What the "box of things" allows Ware to do as a graphic novelist is play with form. Pages are designed to be read in ways that are never just linear. Stories meander across the page, circle around central images. Ware breaks the world up into tiny and tinier panels that find their own way. Unlike so many comic artists Ware is not a camera.

"I think early on I decided rightly or wrongly that comics sort of froze up as an artistic medium approximately with the advent of sound motion pictures in 1930s and 1940s. The genre in America solidified into this kind of adventure storytelling, and it wasn't until the 1960s, with cartoonists like Robert Crumb and Kim Deitch and Art Spiegelman, that they reinvented comics as a medium for actual human self-expression. There are other ways of getting at a sense of reality that had more to do with comics than the idea of a camera. Because comics are an inwardly turned thing. It's really a way of getting your memories out on the page. It's almost a way of making dreams real."

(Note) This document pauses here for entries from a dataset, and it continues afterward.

-- ==== Sys2Proof/Tests/Slice0.lean ====
section
/-! SUPPORT. The model's own tests: transactions written out from the opcode map, the well-formedness checks, one-step
vectors of spec/95_test_vectors.md, and a witness for the hypotheses of every statement that has some. -/

namespace Sys2Proof.Tests

open Sys2Proof.Machine Sys2Proof.Safety

/-! ### Helper states -/

/-- Configuration (8000000, 1024, EN_WIDE = 0, HW0) of 95_test_vectors.md. -/
def narrow (h : Half) : Config :=
  { Config.reference with enWide := false, hw0 := h }

/-- Configuration (8000000, 1024, EN_WIDE = 1, HW0) of 95_test_vectors.md. -/
def wide (h : Half) : Config :=
  { Config.reference with hw0 := h }

/-- A configuration of section 5 of 95_test_vectors.md. -/
def clock (f p : Nat) (w : Bool) : Config :=
  { Config.reference with fHz := f, pReq := p, enWide := w }

/-- The state just after INIT completes (40_control.md R66). -/
def ready (c : Config) : State :=
  { State.resetWith c with ps := psel (pEff c), initd := true, armed := c.enWide, cmd := 0x01#8 }

/-- A command in progress at a phase. -/
def running (c : Config) (cmd : Byte) (p : Phase) : State :=
  { ready c with cmd := cmd, busy := true, ph := p, sup := suppressedPhase p }

/-- A question about the next state. -/
def nextState (o : Host.Outcome State Fault Refusal) (q : State → Bool) : Bool :=
  match o with
  | .next t => q t
  | _ => false

/-- The answer is the stop r. -/
def stopsWith (o : Host.Outcome State Fault Refusal) (r : Fault) : Bool :=
  match o with
  | .fault x => x == r
  | _ => false

/-! ### Decoding: words written out bit by bit (30_encoding.md R51, R54, R55, R59) -/

theorem test_decode_init : decode ⟨0b00000001#8, 0#32⟩ = .ok (.init 0#32) := by decide
theorem test_decode_read16 : decode ⟨0b00000010#8, 0xDEADBEEF#32⟩ = .ok (.read16 0xDEADBEEF#32) := by decide
theorem test_decode_readw : decode ⟨0b00000011#8, 0#32⟩ = .ok (.readw 0#32) := by decide
theorem test_decode_t2ms : decodeTableWord 40 0x00001E8404 = some (.t2ms 7812#32) := by decide
theorem test_decode_t2us : decodeTableWord 40 0xFFFF03E805 = some (.t2us 0xFFFF03E8#32) := by decide
theorem test_decode_nowms : decodeTableWord 8 0x06 = some (.nowms 0#32) := by decide
theorem test_decode_nowus : decodeTableWord 8 0x07 = some (.nowus 0#32) := by decide
theorem test_decode_reserved_low : decode ⟨0x00#8, 0#32⟩ = .error (.reservedCode 0x00#8) := by decide
theorem test_decode_reserved_high : decode ⟨0x08#8, 0#32⟩ = .error (.reservedCode 0x08#8) ∧
    decode ⟨0xFF#8, 0#32⟩ = .error (.reservedCode 0xFF#8) := by decide
/-- R59's listing example, 04 00001E84  T2MS #7812, in decimal and in hexadecimal. -/
theorem test_assemble_operand : assembleLine ['T', '2', 'M', 'S', ' ', ' ', '#', '7', '8', '1', '2'] = some (.t2ms 7812) ∧
    assembleLine ['T', '2', 'U', 'S', ' ', '#', '0', 'x', '1', 'E', '8', '4'] = some (.t2us 0x1E84) ∧
    listing (.t2ms 7812) = (0x04#8, some 0x00001E84#32) := by decide
theorem test_assemble_plain : assembleLine ['R', 'E', 'A', 'D', 'W'] = some (.readw 0) ∧
    listing (.readw 0) = (0x03#8, none) ∧ assembleLine ['R', 'E', 'A', 'D', 'W', ' ', '#', '1'] = none ∧
    assembleLine ['T', '2', 'U', 'S'] = none := by decide
/-- R60: `tick*3` is three TICK steps, `step R16_H1` one READER step. -/
theorem test_program_lines : (readProgramLine ['t', 'i', 'c', 'k', '*', '3']).map lineMoves = some [.tick, .tick, .tick] ∧
    (readProgramLine ['s', 't', 'e', 'p', ' ', 'R', '1', '6', '_', 'H', '1']).map lineMoves = some [.reader] ∧
    (readProgramLine ['I', 'N', 'I', 'T']).map lineMoves = some [.issue ⟨0x01#8, 0#32⟩] := by decide
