/-! The functions. -/

/-- R106, R107, R108, and the complement of R109: the word operations as numbers and bit by bit, for a word width w of 32 or 64.  That a sum of several operands is the left-to-right chain is the spec's own inference. -/
def Obligations.WordOperations : Prop :=
  ∀ w : Nat, w = 32 ∨ w = 64 →
    (∀ x y : Word, (addW w x y).toNat = (x.toNat + y.toNat) % 2 ^ w) ∧
    (∀ xs : List Word, (sumW w xs).toNat = (xs.map BitVec.toNat).sum % 2 ^ w) ∧
    (∀ (x : Word) (xs : List Word), x.toNat < 2 ^ w → sumW w (x :: xs) = xs.foldl (addW w) x) ∧
    (∀ (x : Word) (n k : Nat), x.toNat < 2 ^ w → n < w →
      (rotr w x n).toNat < 2 ^ w ∧ (k < w → (rotr w x n).getLsbD k = x.getLsbD ((k + n) % w))) ∧
    (∀ (x : Word) (n : Nat), (shr x n).toNat = x.toNat / 2 ^ n) ∧
    (∀ x : Word, x.toNat < 2 ^ w → (notW w x).toNat = 2 ^ w - 1 - x.toNat)

/-- R110 to R113, and the naming trap of R16: each bit of σ0, σ1, Σ0 and Σ1 in both variants, with the amounts written out. -/
def Obligations.MixingFunctions : Prop :=
  (∀ (c : Constants) (x : Word) (k : Nat), x.toNat < 2 ^ 32 → k < 32 →
    (sigma0 (cfgNarrow c) x).getLsbD k =
      (x.getLsbD ((k + 7) % 32) ^^ x.getLsbD ((k + 18) % 32) ^^ x.getLsbD (k + 3)) ∧
    (sigma1 (cfgNarrow c) x).getLsbD k =
      (x.getLsbD ((k + 17) % 32) ^^ x.getLsbD ((k + 19) % 32) ^^ x.getLsbD (k + 10)) ∧
    (bigSigma1 (cfgNarrow c) x).getLsbD k =
      (x.getLsbD ((k + 6) % 32) ^^ x.getLsbD ((k + 11) % 32) ^^ x.getLsbD ((k + 25) % 32)) ∧
    (bigSigma0 (cfgNarrow c) x).getLsbD k =
      (x.getLsbD ((k + 2) % 32) ^^ x.getLsbD ((k + 13) % 32) ^^ x.getLsbD ((k + 22) % 32))) ∧
  (∀ (c : Constants) (x : Word) (k : Nat), k < 64 →
    (sigma0 (cfgWide c) x).getLsbD k =
      (x.getLsbD ((k + 1) % 64) ^^ x.getLsbD ((k + 8) % 64) ^^ x.getLsbD (k + 7)) ∧
    (sigma1 (cfgWide c) x).getLsbD k =
      (x.getLsbD ((k + 19) % 64) ^^ x.getLsbD ((k + 61) % 64) ^^ x.getLsbD (k + 6)) ∧
    (bigSigma1 (cfgWide c) x).getLsbD k =
      (x.getLsbD ((k + 14) % 64) ^^ x.getLsbD ((k + 18) % 64) ^^ x.getLsbD ((k + 41) % 64)) ∧
    (bigSigma0 (cfgWide c) x).getLsbD k =
      (x.getLsbD ((k + 28) % 64) ^^ x.getLsbD ((k + 34) % 64) ^^ x.getLsbD ((k + 39) % 64)))

/-- R114, R115: Ch chooses a bit of f or g by the bit of e, and Maj is the majority of three bits; a narrow Ch keeps the upper half of its storage 0. -/
def Obligations.ChoiceAndMajority : Prop :=
  (∀ (w : Nat) (e f g : Word) (k : Nat), w = 32 ∨ w = 64 → k < w →
    (ch w e f g).getLsbD k = if e.getLsbD k then f.getLsbD k else g.getLsbD k) ∧
  (∀ e f g : Word, e.toNat < 2 ^ 32 → f.toNat < 2 ^ 32 → g.toNat < 2 ^ 32 → (ch 32 e f g).toNat < 2 ^ 32) ∧
  (∀ (a b c : Word) (k : Nat),
    (maj a b c).getLsbD k = decide (2 ≤ (a.getLsbD k).toNat + (b.getLsbD k).toNat + (c.getLsbD k).toNat))

/-- R140, R141: the eight outputs of compress_round, in both variants. -/
def Obligations.RoundFunction : Prop :=
  ∀ (v : Variant) (c : Constants) (wv : Vector Word 8) (wi ki : Word),
    (compressRound (v.cfg c) wv wi ki)[0].toNat =
      ((wv[7].toNat + (bigSigma1 (v.cfg c) wv[4]).toNat + (ch (v.cfg c).wordBits wv[4] wv[5] wv[6]).toNat +
          ki.toNat + wi.toNat) +
        ((bigSigma0 (v.cfg c) wv[0]).toNat + (maj wv[0] wv[1] wv[2]).toNat)) % 2 ^ (v.cfg c).wordBits ∧
    (compressRound (v.cfg c) wv wi ki)[4].toNat =
      (wv[3].toNat +
        (wv[7].toNat + (bigSigma1 (v.cfg c) wv[4]).toNat + (ch (v.cfg c).wordBits wv[4] wv[5] wv[6]).toNat +
          ki.toNat + wi.toNat)) % 2 ^ (v.cfg c).wordBits ∧
    (compressRound (v.cfg c) wv wi ki)[1] = wv[0] ∧ (compressRound (v.cfg c) wv wi ki)[2] = wv[1] ∧
    (compressRound (v.cfg c) wv wi ki)[3] = wv[2] ∧ (compressRound (v.cfg c) wv wi ki)[5] = wv[4] ∧
    (compressRound (v.cfg c) wv wi ki)[6] = wv[5] ∧ (compressRound (v.cfg c) wv wi ki)[7] = wv[6]

/-- R134, R135, R137: the schedule of a block of BB bytes has `rounds` words below 2^w (R137, the spec's own inference); the first 16 are its big-endian words and each further word is the recurrence of the four before it. -/
def Obligations.ScheduleRecurrence : Prop :=
  ∀ (v : Variant) (c : Constants) (block : List Byte), block.length = (v.cfg c).blockBytes →
    (expand (v.cfg c) block).length = (v.cfg c).rounds ∧
    (∀ x ∈ expand (v.cfg c) block, x.toNat < 2 ^ (v.cfg c).wordBits) ∧
    (∀ i, i < 16 → ((expand (v.cfg c) block).getD i 0).toNat =
      beNat ((block.drop (i * (v.cfg c).wordBytes)).take (v.cfg c).wordBytes)) ∧
    (∀ i, 16 ≤ i → i < (v.cfg c).rounds → ((expand (v.cfg c) block).getD i 0).toNat =
      (((expand (v.cfg c) block).getD (i - 16) 0).toNat +
        (sigma0 (v.cfg c) ((expand (v.cfg c) block).getD (i - 15) 0)).toNat +
        ((expand (v.cfg c) block).getD (i - 7) 0).toNat +
        (sigma1 (v.cfg c) ((expand (v.cfg c) block).getD (i - 2) 0)).toNat) % 2 ^ (v.cfg c).wordBits)

/-- R119: exactly which messages are too long: 2^61 bytes or more in the narrow variant, none that MSGLEN can hold in the wide one; `pad` then gives no stream. -/
def Obligations.MessageTooLongBound : Prop :=
  (∀ (c : Constants) (n : Nat), tooLong (cfgNarrow c) n = true ↔ 2 ^ 61 ≤ n) ∧
  (∀ (c : Constants) (n : Nat), tooLong (cfgWide c) n = true ↔ 2 ^ 125 ≤ n) ∧
  (∀ (c : Constants) (n : BitVec 64), tooLong (cfgWide c) n.toNat = false) ∧
  (∀ (v : Variant) (c : Constants) (m : List Byte),
    padBits (v.cfg c) m = .error .messageTooLong ↔ 2 ^ (v.cfg c).lengthFieldBits ≤ 8 * m.length)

This is key to the success of Building Stories. The formal inventiveness has an end. It's a "novel" about memory, about time passing, about the small sadnesses of the everyday, about the catalogue of losses that accrue simply from being alive. It's about old boyfriends, parents, all the people who fade from us. Reading it, I felt my heart was being dropped on a hard stone floor from a great height. Repeatedly. Years pass between panels. Stories jump forward and back in the spaces in between. Reading Building Stories, you realise that no art form – not one – is more capable at conjuring so effortlessly, so painfully, the slippage of time.

Ware says it's about paying attention. He reckons we don't do that any more. "I think people 100 years ago saw the world better than we see the world. We're so used to not really looking at anything any more. We get out of the way of things heading towards us but that's really about all we do. We look but we don't see. I think 100 years ago people saw the texture of life that much more finely. You look at newspapers from 100 years ago, and the type is so small it's almost unreadable to our eyes."

And comics are one way of getting back to that way of seeing. "We reduce the world to visual templates and then turn that around and use it as a way for telling stories and hopefully getting in a sense of the freshness of the world that we had when we were children."

That's what Ware is doing here. Making the world box-fresh.